Conveyor delivery truck dumps 'on target': a high-tech truck allows for quick turn-around time, savings of man-hours.

AuthorCutler, Debbie

Jerome Stewart, owner of Conveyor Delivery Systems, has the philosophy of delivering materials "on target" without waste, the need for clean up or extra equipment or man hours.

Those are the words etched on his business cards and words he lives by.

Stewart started his business a year ago May after purchasing a conveyor delivery truck from a manufacturer in Eugene, Ore. The T-800 Kenworth, which can be operated with a radio-control unit, is worth more than $250,000.

"It can handle about 16 tons of material at one time at four inches or smaller," said Stewart. Materials that can be loaded and unloaded from his truck include topsoil, sand, drain rock, bedding material, D1, pea gravel and wood chips.

What's unique about his truck, over other heavy construction equipment, is that it can drop materials exactly where you want them. There's no need to pile materials in one location, use front-end loaders to move them into place, or worry about clean up. There's no waste and no need for extra staffing.
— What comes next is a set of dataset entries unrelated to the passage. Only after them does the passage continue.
/-- The power-on reset input (R40): every unit in its power-on state; memory, the pins and what waits outside the part
stay. LSELM is taken as released until its next assertion (log 37). -/
def State.powerOn (s : State) : State :=
  { State.reset with
    tooth := s.tooth.map ToothChannel.powerOn
    ent := { EntranceUnit.reset with recs := s.ent.recs.map EntranceRec.powerOn }
    mem := s.mem
    freeIndex := s.freeIndex
    pending := s.pending }

/-! ### CCR (R179) -/

/-- The word 0 write of a slot's completion, for its acceptance of go (R176). -/
def QEntry.completes (k : Slot) (goOrder : Nat) (e : QEntry) : Bool :=
  match e with
  | .write _ _ (.slotDone j g) => decide (j = k) && decide (g = goOrder)
  | _ => false

/-- A slot is listed at CCR: IN_FLIGHT, its completion not begun to enter (R179). -/
def State.listed (s : State) (k : Slot) : Bool :=
  let r := s.path.slots.get k
  decide (r.state = .inFlight)
    && !(s.path.entering.any (QEntry.completes k r.goOrder) || s.path.queue.any (QEntry.completes k r.goOrder))

/-- The slots that CCR lists. -/
def State.listedSlots (s : State) : List Slot := [0, 1, 2, 3].filter s.listed

/-- An entry that CCR withdraws: an operand read of a listed slot, a word of an abandoned program or OUTBOUND slot, a word
of the buffer of an abandoned PROFILE_READ (R22). -/
def QEntry.withdrawn (listed : List Slot) (program : Option Nat) (e : QEntry) : Bool :=
  match e with
  | .read _ (.operand k _ _) => listed.contains k
  | .read _ (.programData g _) => program = some g
  | .read _ (.outboundWord _) => true
  | .write _ _ (.recordWord k) => listed.contains k
  | _ => false

/-- A waiting consumer write of the VLU (R155). -/
def QEntry.isConsumerWrite : QEntry → Bool
  | .write _ _ (.outboundConsumer _) => true
  | _ => false

/-- A group that CCR withdraws from the waiters, beside a completion. -/
def Group.withdrawn (listed : List Slot) (program : Option Nat) (g : Group) : Bool :=
  match g with
  | .accesses [e] => e.withdrawn listed program || e.isConsumerWrite
  | _ => false

/-- The waiting completion of a PROFILE_READ that CCR abandons: nothing more is written to its slot (R22). -/
def State.abandonedCompletion (s : State) (g : Group) : Bool :=
  match g with
  | .completion k es =>
    let r := s.path.slots.get k
    s.listed k && decide (r.op.toNat = Operation.profileRead.code) && es.any (QEntry.completes k r.goOrder)
  | _ => false

def Group.isNotice : Group → Bool
  | .notice _ => true
  | _ => false

/-- The staging buffer of a ring copy. -/
def Group.copyBuffer : Group → Option Bool
  | .inboundCopy b _ => some b
  | _ => none

/-- The go order of a FLASH_PROGRAM still reading its data, which CCR aborts (R34). -/
def RfcUnit.readingProgram (r : RfcUnit) : Option Nat :=
  match r.current with
  | some (.flash c) =>
    match c.step with
    | .dataReading _ => some c.op.goOrder
    | _ => none
  | _ => none

/-- The waiters that stay where they stand at CCR: neither notices nor ring copies nor withdrawn groups. -/
def Group.stays (listed : List Slot) (program : Option Nat) (g : Group) : Bool :=
  !g.isNotice && g.copyBuffer.isNone && !g.withdrawn listed program

/-- A ring copy withdrawn at CCR is handed again, into the emptied ring (R155). -/
def State.copyAgain (s : State) (b : Bool) : State :=
  match s.vlu.stage b with
  | .copying us t => s.handCopy b us t
  | _ => s

/-- A slot that CCR lists becomes IDLE (R179); a BUSY rule waiting for it ends. -/
def State.endSlot (s : State) (k : Slot) : State :=
  let t := s.setSlot k { s.path.slots.get k with state := .idle }
  { t with
    sup := { t.sup with completing := if t.sup.completing = some k then none else t.sup.completing }
    run := { t.run with completing := if t.run.completing = some k then none else t.run.completing } }

/-- The slot set of SERVICE_ABORTED. R181 gives its width only; bit k for slot k is the model's choice (log 16). -/
def slotSet (ks : List Slot) : Nat := ks.foldl (fun n k => n + 2 ^ k.val) 0

/-- The groups of the Path Unit at CCR (R179): the re-initialising writes, CCR_RESET with the count discarded, and
SERVICE_ABORTED where a slot is listed. -/
def State.ccrGroups (s : State) (m : WindowMap) (listed : List Slot) : List Group :=
  let reset := packParams [p16 s.path.dropped, p32 s.now.toNat]
  let aborted := packParams [p8 (slotSet listed)]
  [.accesses (resetWrites m), noticeGroup .path 3 .warn reset.1 reset.2]
    ++ if listed.isEmpty then [] else [noticeGroup .path 4 .warn aborted.1 aborted.2]

/-- The path at CCR (R179): the access dropped, the slots listed, the indices and the count zeroed; the Path Unit's groups
join the entry waiters behind what stays, then the notices that waited, and the ring copies are handed again. Places that
what is withdrawn leaves are taken by the group that is entering (R168). R179 puts CCR_RESET first, in slot 0, and orders
neither SERVICE_ABORTED nor the notices that waited against what other units hand at the same CCR (R168 leaves groups of one
moment in either order): that they go before it is the model's choice (log 30). -/
def State.pathAtCcr (s : State) (m : WindowMap) : State :=
  let listed := s.listedSlots
  let program := s.rfc.readingProgram
  let notices := s.path.waiters.filter Group.isNotice
  let copies := s.path.waiters.filterMap Group.copyBuffer
  let keeps : QEntry → Bool := fun e => !e.withdrawn listed program
  let t := State.pushEntering <| listed.foldl State.endSlot { s with path := { s.path with
    access := none
    queue := s.path.queue.filter keeps
    entering := s.path.entering.filter keeps
    waiters := s.path.waiters.filter fun g => g.stays listed program && !s.abandonedCompletion g
    noticeConsumer := 0
    inboundConsumer := 0
    outboundProducer := 0
    allocated := 0
    dropped := 0 } }
  let t := { t with path := { t.path with waiters := t.path.waiters ++ s.ccrGroups m listed ++ notices } }
  copies.foldl State.copyAgain t.valleyAtCcr

/-- The RBC at CCR (R118). -/
def State.brakeAtCcr (s : State) : State :=
  let s := { s with rbc := { s.rbc with serviceDemand := 0 } }
  let t := match s.rbc.state with
    | .testing => s.dropTest
    | _ => s.applyIfReleased .host
  ({ t with rbc := { t.rbc with word := .apply } }).formServiceOutput

/-- The entrances at CCR (R135): held requests are cancelled. -/
def State.entrancesAtCcr (s : State) : State :=
  { s with ent := { s.ent with recs := s.ent.recs.map fun r => { r with held := false } } }

/-- The Supervisor at CCR (R96): the accepted values; a direction that was UP or DOWN has the window rebuilt (R12). -/
def State.supAtCcr (s : State) : State :=
  let t := { s with sup := { s.sup with traction := 0, output := 0 } }
  if s.sup.direction = .none then t else t.takeDirection .none

/-- CCR (R179, R34, R57, R96, R118, R135, R155). The spec does not order the units: that the RBC takes CCR before the
Supervisor, so that the stage plan of R105 is chosen by the direction and the segment from before, is the model's choice
(log 45). -/
def State.ccr (s : State) : State :=
  match s.path.map with
  | none => s
  | some m =>
    let t := (s.pathAtCcr m).rfcAtCcr
    let t := t.scanAtCcr.brakeAtCcr.entrancesAtCcr.supAtCcr
    t.react s [] true

end Sys2Proof.Machine
end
"You don't have any material dumped on the ground (awaiting further distribution), therefore you don't have to pick it back up again," Stewart said. "When you do it (the other) way, about 10 percent to 15 percent can't be picked back up from the site where you drop it. (My way) there are no spoils. No contamination."

A FAST FLOW

Stewart can unload 16 tons of materials from his truck in an average of 15 minutes at distances of up to 60 feet. "It can be done as quick as seven to eight minutes if the application allows it to," he said. While materials are dropped from the conveyor system, the operator stands outside the vehicle and moves the truck forward and reverse, left and light, with a remote control box. The operator can move the vehicle via remote to speeds of up to 2 miles per hour. "There's an infinite number of speeds between zero and 2 miles per hour," said Stewart. "The more you push the stick forward, the faster the vehicle goes."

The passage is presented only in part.